H.J : Comme il a été annoncé ci-dessus, toutes les grandes avancées réalisées en matière de codification, de règlementation ou d’approche de calcul sont en premier lieu tirées des séismes produits, qui sont les vrais laboratoires donnant nous donnent directement des leçons à apprendre, sans passer par des corrélations. Il reste, certes les travaux de recherches dans différents laboratoires qui sont aussi intéressants mais ils jouent surtout comme appuis pour expliquer les observations relevées sur le terrain. A titre d’exemple et dans le domaine des sols, le risque de liquéfaction des sols reste à ce jour géré par des abaques tirés du terrain. A chaque fois, il y a une actualisation de ces abaques en fonction des données qui remontent du terrain mais il n’y a pas de méthode théorique reconnue à ce jour pour évaluer la liquéfaction. Pour répondre à votre question, je pense que les avancées en parasismique ne peuvent pas évoluer tous les 2 ou 3 ans. S’il n’y a pas de séisme durant les 5 prochaines années, il n’y aura pas d’évolution significative. C’est pour cela que les évolutions significatives ont lieu en général tous les 10 ans, compte tenu de la fréquence des séismes. En effet, après les séismes, il y a en général l’avis d’experts pour récolter les différentes observations, puis il y a des interprétations qui diffèrent des uns aux autres. Selon les interprétations, il y a des recherches qui sont programmées au niveau des laboratoires pour confirmer ou infirmer telle ou telle thèse retenue sur le terrain et ce n’est qu’après les avis d’experts qu’il y a des recherches qui sortent.

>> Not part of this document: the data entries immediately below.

-- ==== Sys2Proof/Machine/Ops.lean ====
section
/-! DEFINITION. The named operations over memory, registers, stack, framebuffer and PC; taking an error (R121, R243); fetching and
the front of a step up to the decoded instruction (R120, R245). The block has no trap entry and no trap return (R252): taking an
error is `raise`, and nothing but new and reset undoes it. -/

namespace Sys2Proof.Machine

/-- The outcome of a step or of a meaning. -/
abbrev Result := Host.Outcome State Fault Refusal

/-! ## Memory (20_memory.md) -/

/-- MEM_SIZE: addresses 0..4095 exist (R5, R60). -/
def memSize : Nat := 4096

/-- What an address nothing has written reads as: the reset content of R34, GLYPH_TABLE in [0,80) and 0 from 80 on (R61). -/
def Memory.unlisted (a : Nat) : Byte := glyphTable.getD a 0#8

/-- The byte at an address: the last byte written there, or its reset content (R69). -/
def Memory.read (m : Memory) (a : Nat) : Byte := (m.lookup a).getD (Memory.unlisted a)

/-- Puts a cell into its place among cells of rising addresses. -/
def Memory.insertCell (c : Host.Cell) : Memory → Memory
  | [] => [c]
  | d :: m => if c.1 < d.1 then c :: d :: m else d :: Memory.insertCell c m

/-- Writes one byte (R65): no other byte changes, and a byte written back to its reset content is listed no more, so that
equal memories are equal data. -/
def Memory.write (m : Memory) (a : Nat) (v : Byte) : Memory :=
  let others := m.filter fun c => c.1 != a
  if v = Memory.unlisted a then others else Memory.insertCell (a, v) others

/-- The bytes at a, a+1, .., a+n-1. -/
def Memory.readBytes (m : Memory) (a n : Nat) : List Byte := (List.range n).map fun k => m.read (a + k)

/-- Writes bytes at a, a+1, .. in that order. -/
def Memory.writeBytes (m : Memory) (a : Nat) : List Byte → Memory
  | [] => m
  | b :: bs => Memory.writeBytes (m.write a b) (a + 1) bs

/-- The canonical form: addresses strictly rise and exist, and no entry equals what its address reads as unlisted. -/
def Memory.wf (m : Memory) : Bool :=
  decide (m.Pairwise fun c d => c.1 < d.1) && m.all fun c => decide (c.1 < memSize) && c.2 != Memory.unlisted c.1

/-! ## Registers, stack and PC (10_state.md) -/

/-- `V[x]` (R8, R20). -/
def State.getV (s : State) (x : Reg) : Byte := s.V[x.toNat]'x.isLt

/-- `V[x] <- v` (R8, R20). -/
def State.setV (s : State) (x : Reg) (v : Byte) : State := { s with V := s.V.set x.toNat v x.isLt }

/-- `I <- v` (R8, R22): all 16 bits. -/
def State.setI (s : State) (v : Word) : State := { s with I := v }

/-- `PC <- target` (R8). -/
def State.setPC (s : State) (v : Word) : State := { s with PC := v }

/-- `DT <- v` (R26). -/
def State.setDT (s : State) (v : Byte) : State := { s with DT := v }

/-- `ST <- v` (R27). -/
def State.setST (s : State) (v : Byte) : State := { s with ST := v }

/-- The framebuffer after a drawing instruction (R29). -/
def State.setFb (s : State) (g : Grid) : State := { s with fb := g }

/-- Memory after a storing instruction (R65). -/
def State.setMem (s : State) (m : Memory) : State := { s with mem := m }

/-- All general registers at once, for the block load (R186). -/
def State.setRegs (s : State) (v : Vector Byte 16) : State := { s with V := v }

/-- One more draw has been taken (R123). -/
def State.countDraw (s : State) : State := { s with draws := s.draws + 1 }

/-- Push: "writes at the current pointer then increments" (R24). It is used only with SP below 16 (R144), where neither the
in-bounds write nor the minimum cuts anything off. -/
def State.push (s : State) (v : Word) : State :=
  { s with stack := s.stack.setIfInBounds s.SP.val v, SP := ⟨min (s.SP.val + 1) 16, by omega⟩ }

/-- The value a pop reads: "pop decrements then reads" (R24, R142). It is used only with SP above 0 (R142). -/
def State.top (s : State) : Word := s.stack[s.SP.val - 1]'(by omega)

/-- Pop's decrement; the popped entry keeps its value (R25, R142). -/
def State.pop (s : State) : State := { s with SP := ⟨s.SP.val - 1, by omega⟩ }

/-- The working copy an instruction's rule runs on: PC is p + 2 (R120, R122, R125), and a step that ends there returned Ok. -/
def State.advance (s : State) : State := { s with PC := s.PC + 2#16, err := none }

/-- A taken skip: `PC <- PC + 2` on the working copy (R141). -/
def State.skip (s : State) : State := { s with PC := s.PC + 2#16 }

/-- Skips if the condition holds (R141). -/
def State.skipIf (s : State) (c : Bool) : State := if c then s.skip else s

/-! ## The framebuffer (R29) -/

/-- `fb[r][c]` (R8). -/
def Grid.pixel (g : Grid) (r : Fin 32) (c : Fin 64) : Bool := (g[r.val]'r.isLt)[c.val]'c.isLt

/-- `fb[r][c] <- v` (R8). -/
def Grid.setPixel (g : Grid) (r : Fin 32) (c : Fin 64) (v : Bool) : Grid :=
  g.set r.val ((g[r.val]'r.isLt).set c.val v c.isLt) r.isLt

/-- Every pixel unset (R200). -/
def Grid.clear : Grid := Vector.replicate 32 (Vector.replicate 64 false)

/-! ## Errors (60_exceptions.md) -/

/-- The numeric code of an error (R240). -/
def ErrCode.number : ErrCode → Nat
  | .capacity => 1
  | .unimplementedOpcode => 2
  | .stackOverflow => 3
  | .stackUnderflow => 4
  | .addressRange => 5
  | .keyRange => 6
  | .keyArgument => 7

/-- Fatal errors are codes 2, 5 and 6 (R243); the others are recoverable (R244). -/
def ErrCode.fatal : ErrCode → Bool
  | .unimplementedOpcode => true
  | .addressRange => true
  | .keyRange => true
  | .capacity => false
  | .stackOverflow => false
  | .stackUnderflow => false
  | .keyArgument => false

/-- The code of an error a step returned; a step on a faulted machine returns the recorded code (R120). -/
def StepErr.code : StepErr → ErrCode
  | .unimplementedOpcode _ _ => .unimplementedOpcode
  | .stackOverflow _ => .stackOverflow
  | .stackUnderflow _ => .stackUnderflow
  | .addressRange _ _ => .addressRange
  | .keyRange _ _ => .keyRange
  | .recorded f => f.code

/-- TAKING AN ERROR, the `on raise` of R120: `s` is the state from before the step and `op` the fetched word, none when the fetch
raised. Everything is as before the step, PC included (R121, R242); FAULT gets (code, p, op) iff the error is fatal (R243, R244);
the error is what the step returns. -/
def raise (s : State) (op : Option Word) (e : StepErr) : State :=
  { s with
    FAULT := if e.code.fatal then some ⟨e.code, s.PC, op⟩ else s.FAULT
    err := some e }

/-- An instruction's own rule raises: its word is the fetched one (R120). -/
def fail (i : Instr) (s : State) (e : StepErr) : Result := .next (raise s (some (encode i)) e)

/-- A step on a machine whose FAULT is set: the recorded error is returned and nothing changes (R120, R243). -/
def returnRecorded (s : State) (f : FaultRecord) : State := { s with err := some (.recorded f) }

/-! ## Fetch and decode (40_step_cycle.md) -/

/-- `MemRead(PC, 2)`, big-endian (R66, R122); none where PC + 2 > 4096, on naturals (R64). -/
def fetch (s : State) : Option Word :=
  if s.PC.toNat + 2 ≤ memSize then
    some (Word.ofBytes (s.mem.read s.PC.toNat) (s.mem.read (s.PC.toNat + 1)))
  else none

/-- What the front of a step ends in. -/
inductive Front where
  /-- an error was taken, or FAULT was already set -/
  | taken (t : State)
  /-- this instruction is to be executed -/
  | run (i : Instr)
  deriving DecidableEq, Repr

/-- The step up to `execute`, in the order of R120 and R245: FAULT, then the fetch range, then decode. -/
def front (s : State) : Front :=
  match s.FAULT with
  | some f => .taken (returnRecorded s f)
  | none =>
    match fetch s with
    | none => .taken (raise s none (.addressRange s.PC.toNat s.PC))
    | some op =>
      match decode op with
      | none => .taken (raise s (some op) (.unimplementedOpcode op s.PC))
      | some i => .run i

/-- Puts an instruction word where the next step fetches: FAULT is none, PC leaves room for two bytes (512, where programs
start, if it did not), and the two bytes stand there big-endian (R23, R66, R120, R122). -/
def placeWord (s : State) (w : Word) : State :=
  let p : Word := if s.PC.toNat + 2 ≤ memSize then s.PC else 512#16
  { s with PC := p, FAULT := none, mem := s.mem.writeBytes p.toNat [w.hi, w.lo] }

end Sys2Proof.Machine
end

Qu’est ce qu’il y aura de nouveau dans cette édition ?


H.J : Comme je l’ai dis, cela fait 15 années qu’il n’y a plus de contact officiel entre les experts du Maghreb et il n’y a plus de travail en commun qui se fasse. Donc, ce prochain congrès a pour objectif, à côté du contenu scientifique qui s’étale sur deux jours, de redynamiser le Comité Maghrébin et de constituer des comités techniques de travail par spécialité, qui vont tout de suite commencer à travailler et produire des recommandations techniques pour les prochaines rencontres. Il faut noter que depuis nos dernières rencontres de la fin des années 90, les codes nationaux ont évolué dans nos divers pays. Il faut donc et donc il y a en premier lieu présenter les changements réalisés pour se mettre au même niveau d’information afin d’aller de l’avant.
Le RPS 2000 V 2011 vient d’entrer en application mais beaucoup de professionnels n’en connaissent pas les principales nouveautés.


Pouvez-vous nous décrire rapidement les nouveautés apportées par le nouveau code ?


H.J : Pour le PS 2000 V 2011, je pense qu’il y aura une présentation lors du congrès par un représentant du Ministère de l’Habitat et de la Politique de la Ville qui va donner les nouveautés par rapport au RPS 2000. Je peux tout de suite avancer que du point de vue géotechnique :
- il n’y a plus trois types de sol mais 5
- il n’y a plus trois zones de sécurité mais 5
Rien que ces deux aspects permettent une optimisation importante dans le dimensionnement des ouvrages et on en parlera lors du congrès.


Quels sont les pays invités qui, à votre avis, répondront présents ? De quelles expertises disposent-ils ?


H.J : Ce congrès Maghrébin est organisé au niveau du Maroc par l’Association Marocaine de Génie Parasismique avec le Ministère de l’Habitat de l’urbanisme et de la politique de la ville et le Laboratoire Public d’Essais et d’Etudes avec le concours de l’UISF (Union des Ingénieurs et Scientifiques Francophones). Comme coorganisateur de ce congrès il y a le Comité Algérien de Parasismique et l’Association Tunisienne de Génie Parasismique.
Le congrès est ouvert à toute communication qui entre dans le cadre du thème et il y a un comité scientifique qui arrêtera le programme et les communications qui méritent d’être exposées.